(Extracted records begins)

-- ==== Sys2Proof/Machine/Step.lean ====
section
/-! DEFINITION. One step: the next input is taken and carried through every unit it reaches
(00_scope R16, 20_memory R66, R76). -/

namespace Sys2Proof.Machine

/-- One step. With nothing presented the block holds its state (60_exceptions R250, 70_reset R262;
log 2). A reset edge accepts no command (70_reset R260). A word the decoder rejects is refused
(40_control R121). -/
def step (s : State) : Host.Outcome State Fault Refusal :=
  match s.fetch with
  | none => .next s
  | some (.rst, s') => .next s'.assertReset
  | some (.code w, s') =>
    match decode w with
    | .instr i => exec i s'
    | bad => .next (s'.rejectWord bad)

/-- `s` with a table row's word presented as the next input. -/
def State.withFetchWord (s : State) (nbits w : Nat) : State :=
  match tableCodeWord nbits w with
  | none => s
  | some c => s.present c

end Sys2Proof.Machine
end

(Extracted records ends)

[What is being asked]
Within the listing above, work out the number of lines that hold "input", and give that number alone.

[Response to this exercise]
2